> [WORK INSTRUCTION] Go through the records below and report each line with "Tests" in it.

> [DATA FOR THIS TASK]

───

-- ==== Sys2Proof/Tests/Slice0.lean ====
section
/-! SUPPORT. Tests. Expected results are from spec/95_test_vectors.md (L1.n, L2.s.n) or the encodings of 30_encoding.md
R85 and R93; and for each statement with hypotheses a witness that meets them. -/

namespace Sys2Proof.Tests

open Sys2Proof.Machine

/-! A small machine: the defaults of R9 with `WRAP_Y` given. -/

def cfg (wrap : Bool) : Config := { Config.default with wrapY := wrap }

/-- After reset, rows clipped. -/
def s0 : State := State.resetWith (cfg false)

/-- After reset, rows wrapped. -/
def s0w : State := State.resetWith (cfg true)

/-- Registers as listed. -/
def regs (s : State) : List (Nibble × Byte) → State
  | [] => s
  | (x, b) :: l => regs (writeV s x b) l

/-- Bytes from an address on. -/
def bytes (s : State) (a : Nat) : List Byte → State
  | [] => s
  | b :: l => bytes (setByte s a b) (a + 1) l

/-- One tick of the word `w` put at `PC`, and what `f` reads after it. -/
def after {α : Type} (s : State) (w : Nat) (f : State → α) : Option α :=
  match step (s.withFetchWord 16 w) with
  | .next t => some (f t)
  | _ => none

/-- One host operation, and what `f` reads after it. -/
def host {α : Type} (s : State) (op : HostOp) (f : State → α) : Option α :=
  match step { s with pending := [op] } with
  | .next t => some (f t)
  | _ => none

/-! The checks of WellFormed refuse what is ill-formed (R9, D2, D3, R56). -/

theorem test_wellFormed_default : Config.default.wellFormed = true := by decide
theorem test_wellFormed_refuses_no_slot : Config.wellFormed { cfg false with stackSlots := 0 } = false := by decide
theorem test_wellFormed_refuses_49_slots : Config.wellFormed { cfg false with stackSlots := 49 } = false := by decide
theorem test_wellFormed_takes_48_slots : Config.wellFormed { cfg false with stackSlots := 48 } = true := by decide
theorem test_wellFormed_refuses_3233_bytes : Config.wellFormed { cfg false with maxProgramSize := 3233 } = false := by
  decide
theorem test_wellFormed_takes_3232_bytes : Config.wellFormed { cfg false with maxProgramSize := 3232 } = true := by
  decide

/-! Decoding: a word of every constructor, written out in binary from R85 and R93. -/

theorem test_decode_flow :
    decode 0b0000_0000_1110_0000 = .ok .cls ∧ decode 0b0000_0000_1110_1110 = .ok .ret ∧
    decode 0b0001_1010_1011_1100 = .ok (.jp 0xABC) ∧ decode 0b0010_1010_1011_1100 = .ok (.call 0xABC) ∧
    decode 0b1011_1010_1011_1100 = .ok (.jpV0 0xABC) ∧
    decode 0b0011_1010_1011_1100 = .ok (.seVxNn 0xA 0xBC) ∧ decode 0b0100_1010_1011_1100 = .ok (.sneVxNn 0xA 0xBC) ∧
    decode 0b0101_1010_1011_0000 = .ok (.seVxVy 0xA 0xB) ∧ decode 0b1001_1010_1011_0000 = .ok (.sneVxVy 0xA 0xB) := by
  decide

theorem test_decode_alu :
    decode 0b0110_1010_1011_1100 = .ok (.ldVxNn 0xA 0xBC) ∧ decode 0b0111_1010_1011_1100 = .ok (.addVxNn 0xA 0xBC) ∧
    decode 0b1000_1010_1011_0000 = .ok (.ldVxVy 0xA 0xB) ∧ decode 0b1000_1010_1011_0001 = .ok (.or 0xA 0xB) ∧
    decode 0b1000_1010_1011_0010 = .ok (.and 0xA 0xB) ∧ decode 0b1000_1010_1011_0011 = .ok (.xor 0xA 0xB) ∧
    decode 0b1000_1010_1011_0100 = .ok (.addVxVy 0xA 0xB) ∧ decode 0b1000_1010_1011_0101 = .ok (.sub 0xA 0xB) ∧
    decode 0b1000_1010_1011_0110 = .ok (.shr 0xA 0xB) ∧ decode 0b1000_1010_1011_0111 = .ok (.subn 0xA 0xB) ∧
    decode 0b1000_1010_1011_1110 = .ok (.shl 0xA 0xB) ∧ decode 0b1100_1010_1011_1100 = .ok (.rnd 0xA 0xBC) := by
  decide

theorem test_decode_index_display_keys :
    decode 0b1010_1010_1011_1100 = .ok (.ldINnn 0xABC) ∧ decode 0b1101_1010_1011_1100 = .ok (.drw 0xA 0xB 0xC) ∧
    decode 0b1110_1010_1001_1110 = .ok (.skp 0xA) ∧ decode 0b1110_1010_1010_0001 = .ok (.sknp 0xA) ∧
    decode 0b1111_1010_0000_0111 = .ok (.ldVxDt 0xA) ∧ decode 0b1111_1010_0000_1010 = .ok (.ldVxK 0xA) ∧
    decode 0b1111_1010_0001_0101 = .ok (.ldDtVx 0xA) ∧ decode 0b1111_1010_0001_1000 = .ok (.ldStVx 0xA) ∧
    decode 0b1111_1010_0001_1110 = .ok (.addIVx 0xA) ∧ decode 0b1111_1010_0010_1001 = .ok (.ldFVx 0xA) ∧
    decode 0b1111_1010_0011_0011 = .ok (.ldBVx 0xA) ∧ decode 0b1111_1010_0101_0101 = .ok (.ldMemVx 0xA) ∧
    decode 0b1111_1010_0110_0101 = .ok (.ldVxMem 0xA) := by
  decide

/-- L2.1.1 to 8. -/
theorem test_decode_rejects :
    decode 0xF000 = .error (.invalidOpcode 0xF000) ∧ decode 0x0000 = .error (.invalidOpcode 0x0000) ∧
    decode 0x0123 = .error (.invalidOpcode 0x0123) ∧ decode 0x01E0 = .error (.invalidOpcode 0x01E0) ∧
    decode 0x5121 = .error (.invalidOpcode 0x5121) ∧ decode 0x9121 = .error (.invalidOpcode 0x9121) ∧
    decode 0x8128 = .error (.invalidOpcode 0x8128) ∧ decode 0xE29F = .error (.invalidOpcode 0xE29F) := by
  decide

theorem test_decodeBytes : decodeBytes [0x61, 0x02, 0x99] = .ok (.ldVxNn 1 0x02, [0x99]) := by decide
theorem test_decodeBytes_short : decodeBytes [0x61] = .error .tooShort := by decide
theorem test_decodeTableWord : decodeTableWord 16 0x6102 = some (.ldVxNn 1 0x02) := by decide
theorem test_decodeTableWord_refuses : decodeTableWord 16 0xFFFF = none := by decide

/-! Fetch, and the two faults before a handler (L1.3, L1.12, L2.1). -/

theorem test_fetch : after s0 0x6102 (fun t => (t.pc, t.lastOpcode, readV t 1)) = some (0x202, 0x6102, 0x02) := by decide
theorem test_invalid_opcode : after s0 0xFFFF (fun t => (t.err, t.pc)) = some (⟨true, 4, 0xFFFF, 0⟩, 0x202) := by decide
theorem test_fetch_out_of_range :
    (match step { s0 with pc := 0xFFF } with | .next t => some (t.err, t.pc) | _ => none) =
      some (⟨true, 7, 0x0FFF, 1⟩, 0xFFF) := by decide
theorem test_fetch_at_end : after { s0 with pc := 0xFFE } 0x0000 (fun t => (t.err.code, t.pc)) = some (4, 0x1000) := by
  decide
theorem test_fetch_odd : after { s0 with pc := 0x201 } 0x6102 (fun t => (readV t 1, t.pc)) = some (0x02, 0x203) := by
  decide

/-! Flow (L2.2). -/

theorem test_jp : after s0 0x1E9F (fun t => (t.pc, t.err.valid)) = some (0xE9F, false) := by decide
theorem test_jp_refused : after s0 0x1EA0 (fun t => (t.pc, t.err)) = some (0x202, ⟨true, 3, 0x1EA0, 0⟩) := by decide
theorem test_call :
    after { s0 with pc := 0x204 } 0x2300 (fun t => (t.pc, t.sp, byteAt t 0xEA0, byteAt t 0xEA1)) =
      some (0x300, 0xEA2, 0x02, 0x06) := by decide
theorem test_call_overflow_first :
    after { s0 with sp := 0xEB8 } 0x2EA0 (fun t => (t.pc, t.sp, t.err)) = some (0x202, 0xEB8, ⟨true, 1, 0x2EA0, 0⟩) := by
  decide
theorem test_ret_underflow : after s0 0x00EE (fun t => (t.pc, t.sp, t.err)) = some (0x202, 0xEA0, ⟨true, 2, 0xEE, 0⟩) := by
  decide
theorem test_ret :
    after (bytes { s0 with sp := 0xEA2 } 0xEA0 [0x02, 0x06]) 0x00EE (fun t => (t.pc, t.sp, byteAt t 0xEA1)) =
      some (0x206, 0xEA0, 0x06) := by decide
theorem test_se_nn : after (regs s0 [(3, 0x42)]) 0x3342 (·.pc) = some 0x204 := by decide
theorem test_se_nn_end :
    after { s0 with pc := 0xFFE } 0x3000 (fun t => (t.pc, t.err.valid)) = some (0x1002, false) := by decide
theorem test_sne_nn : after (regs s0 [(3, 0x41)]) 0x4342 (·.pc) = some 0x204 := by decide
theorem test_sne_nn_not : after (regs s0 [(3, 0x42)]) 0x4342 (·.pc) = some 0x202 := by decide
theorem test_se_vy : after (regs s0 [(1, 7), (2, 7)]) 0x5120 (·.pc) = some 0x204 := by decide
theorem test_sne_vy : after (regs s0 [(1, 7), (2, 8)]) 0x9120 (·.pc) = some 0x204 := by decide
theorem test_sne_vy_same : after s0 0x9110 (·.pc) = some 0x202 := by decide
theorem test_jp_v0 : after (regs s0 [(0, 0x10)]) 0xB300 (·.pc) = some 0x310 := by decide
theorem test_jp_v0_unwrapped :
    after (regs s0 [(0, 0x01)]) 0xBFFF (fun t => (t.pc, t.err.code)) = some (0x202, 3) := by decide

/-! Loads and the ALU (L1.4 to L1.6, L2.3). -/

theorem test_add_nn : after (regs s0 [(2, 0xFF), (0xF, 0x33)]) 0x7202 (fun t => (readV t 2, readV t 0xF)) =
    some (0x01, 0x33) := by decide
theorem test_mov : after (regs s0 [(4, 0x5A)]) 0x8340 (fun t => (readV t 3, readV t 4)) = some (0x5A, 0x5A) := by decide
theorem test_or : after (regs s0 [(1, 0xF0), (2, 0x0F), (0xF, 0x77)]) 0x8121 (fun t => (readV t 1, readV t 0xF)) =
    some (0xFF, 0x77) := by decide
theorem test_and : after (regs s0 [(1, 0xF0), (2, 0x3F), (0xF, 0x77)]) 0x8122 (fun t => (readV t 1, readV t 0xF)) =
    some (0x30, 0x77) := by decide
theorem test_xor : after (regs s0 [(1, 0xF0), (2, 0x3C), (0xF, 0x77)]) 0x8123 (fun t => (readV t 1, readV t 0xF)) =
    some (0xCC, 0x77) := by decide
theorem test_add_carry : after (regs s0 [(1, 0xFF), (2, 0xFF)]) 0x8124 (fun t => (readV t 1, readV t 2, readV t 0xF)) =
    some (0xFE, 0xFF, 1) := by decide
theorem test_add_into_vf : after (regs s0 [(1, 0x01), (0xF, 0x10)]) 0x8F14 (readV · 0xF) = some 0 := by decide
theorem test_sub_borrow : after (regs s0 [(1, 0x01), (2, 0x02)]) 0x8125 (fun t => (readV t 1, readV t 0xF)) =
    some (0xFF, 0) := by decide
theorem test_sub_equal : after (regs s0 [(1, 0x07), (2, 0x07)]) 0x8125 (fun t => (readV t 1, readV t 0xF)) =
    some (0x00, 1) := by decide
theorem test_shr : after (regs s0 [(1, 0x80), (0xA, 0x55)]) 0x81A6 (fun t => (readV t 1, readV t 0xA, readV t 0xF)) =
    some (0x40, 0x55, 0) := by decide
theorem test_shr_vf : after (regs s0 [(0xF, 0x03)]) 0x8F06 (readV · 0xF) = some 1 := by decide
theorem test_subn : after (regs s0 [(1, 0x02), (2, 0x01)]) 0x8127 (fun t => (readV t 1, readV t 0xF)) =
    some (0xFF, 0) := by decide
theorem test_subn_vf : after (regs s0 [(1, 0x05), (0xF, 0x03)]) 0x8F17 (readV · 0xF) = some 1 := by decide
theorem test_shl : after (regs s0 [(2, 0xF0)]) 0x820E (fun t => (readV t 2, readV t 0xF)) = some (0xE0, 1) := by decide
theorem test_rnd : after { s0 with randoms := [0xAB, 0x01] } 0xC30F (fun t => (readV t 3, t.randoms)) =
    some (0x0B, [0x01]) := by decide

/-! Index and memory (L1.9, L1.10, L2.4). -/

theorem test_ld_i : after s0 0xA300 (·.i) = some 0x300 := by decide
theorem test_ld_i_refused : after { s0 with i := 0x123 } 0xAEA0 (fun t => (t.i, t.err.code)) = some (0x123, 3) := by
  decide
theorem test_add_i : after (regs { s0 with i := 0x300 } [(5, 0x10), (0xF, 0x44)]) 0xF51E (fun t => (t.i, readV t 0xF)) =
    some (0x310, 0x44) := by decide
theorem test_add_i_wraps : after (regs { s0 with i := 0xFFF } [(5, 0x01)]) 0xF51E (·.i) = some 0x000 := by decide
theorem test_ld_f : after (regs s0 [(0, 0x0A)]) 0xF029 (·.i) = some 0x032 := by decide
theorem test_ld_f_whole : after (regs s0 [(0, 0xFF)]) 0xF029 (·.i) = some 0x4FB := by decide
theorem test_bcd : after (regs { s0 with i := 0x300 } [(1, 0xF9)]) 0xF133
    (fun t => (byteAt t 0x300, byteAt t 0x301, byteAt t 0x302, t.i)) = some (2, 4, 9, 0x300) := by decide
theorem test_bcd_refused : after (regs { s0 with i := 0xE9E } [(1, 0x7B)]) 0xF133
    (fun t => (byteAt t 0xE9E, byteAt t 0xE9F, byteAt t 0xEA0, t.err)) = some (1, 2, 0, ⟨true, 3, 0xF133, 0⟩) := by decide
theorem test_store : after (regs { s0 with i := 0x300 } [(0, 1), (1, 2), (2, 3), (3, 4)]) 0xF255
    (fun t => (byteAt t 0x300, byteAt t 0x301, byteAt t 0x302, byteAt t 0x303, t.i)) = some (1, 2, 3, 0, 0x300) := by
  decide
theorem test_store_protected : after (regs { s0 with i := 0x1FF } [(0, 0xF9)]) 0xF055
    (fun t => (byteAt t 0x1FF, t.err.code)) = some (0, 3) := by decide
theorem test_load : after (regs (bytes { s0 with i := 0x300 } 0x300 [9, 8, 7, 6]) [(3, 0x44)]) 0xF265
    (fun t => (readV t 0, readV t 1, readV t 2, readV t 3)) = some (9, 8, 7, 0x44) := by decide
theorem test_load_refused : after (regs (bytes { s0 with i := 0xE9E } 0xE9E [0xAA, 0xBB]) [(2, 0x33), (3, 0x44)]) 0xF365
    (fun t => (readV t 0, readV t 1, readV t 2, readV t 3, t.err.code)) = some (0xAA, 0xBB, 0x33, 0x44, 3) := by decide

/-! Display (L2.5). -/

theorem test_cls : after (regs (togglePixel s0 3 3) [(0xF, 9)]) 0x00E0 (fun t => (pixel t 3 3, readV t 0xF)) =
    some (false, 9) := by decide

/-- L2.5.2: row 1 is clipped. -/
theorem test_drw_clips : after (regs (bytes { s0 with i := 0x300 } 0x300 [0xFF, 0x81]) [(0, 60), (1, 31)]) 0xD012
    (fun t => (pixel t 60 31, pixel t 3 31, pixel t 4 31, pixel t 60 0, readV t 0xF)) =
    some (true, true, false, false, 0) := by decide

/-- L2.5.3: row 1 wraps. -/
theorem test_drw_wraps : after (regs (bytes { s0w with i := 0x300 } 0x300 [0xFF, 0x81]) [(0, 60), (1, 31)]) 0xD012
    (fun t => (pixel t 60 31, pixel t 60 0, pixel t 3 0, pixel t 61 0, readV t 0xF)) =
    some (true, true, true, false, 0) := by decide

───

> [EXERCISE ANSWER]
-- ==== Sys2Proof/Tests/Slice0.lean ====
/-! SUPPORT. Tests. Expected results are from spec/95_test_vectors.md (L1.n, L2.s.n) or the encodings of 30_encoding.md
namespace Sys2Proof.Tests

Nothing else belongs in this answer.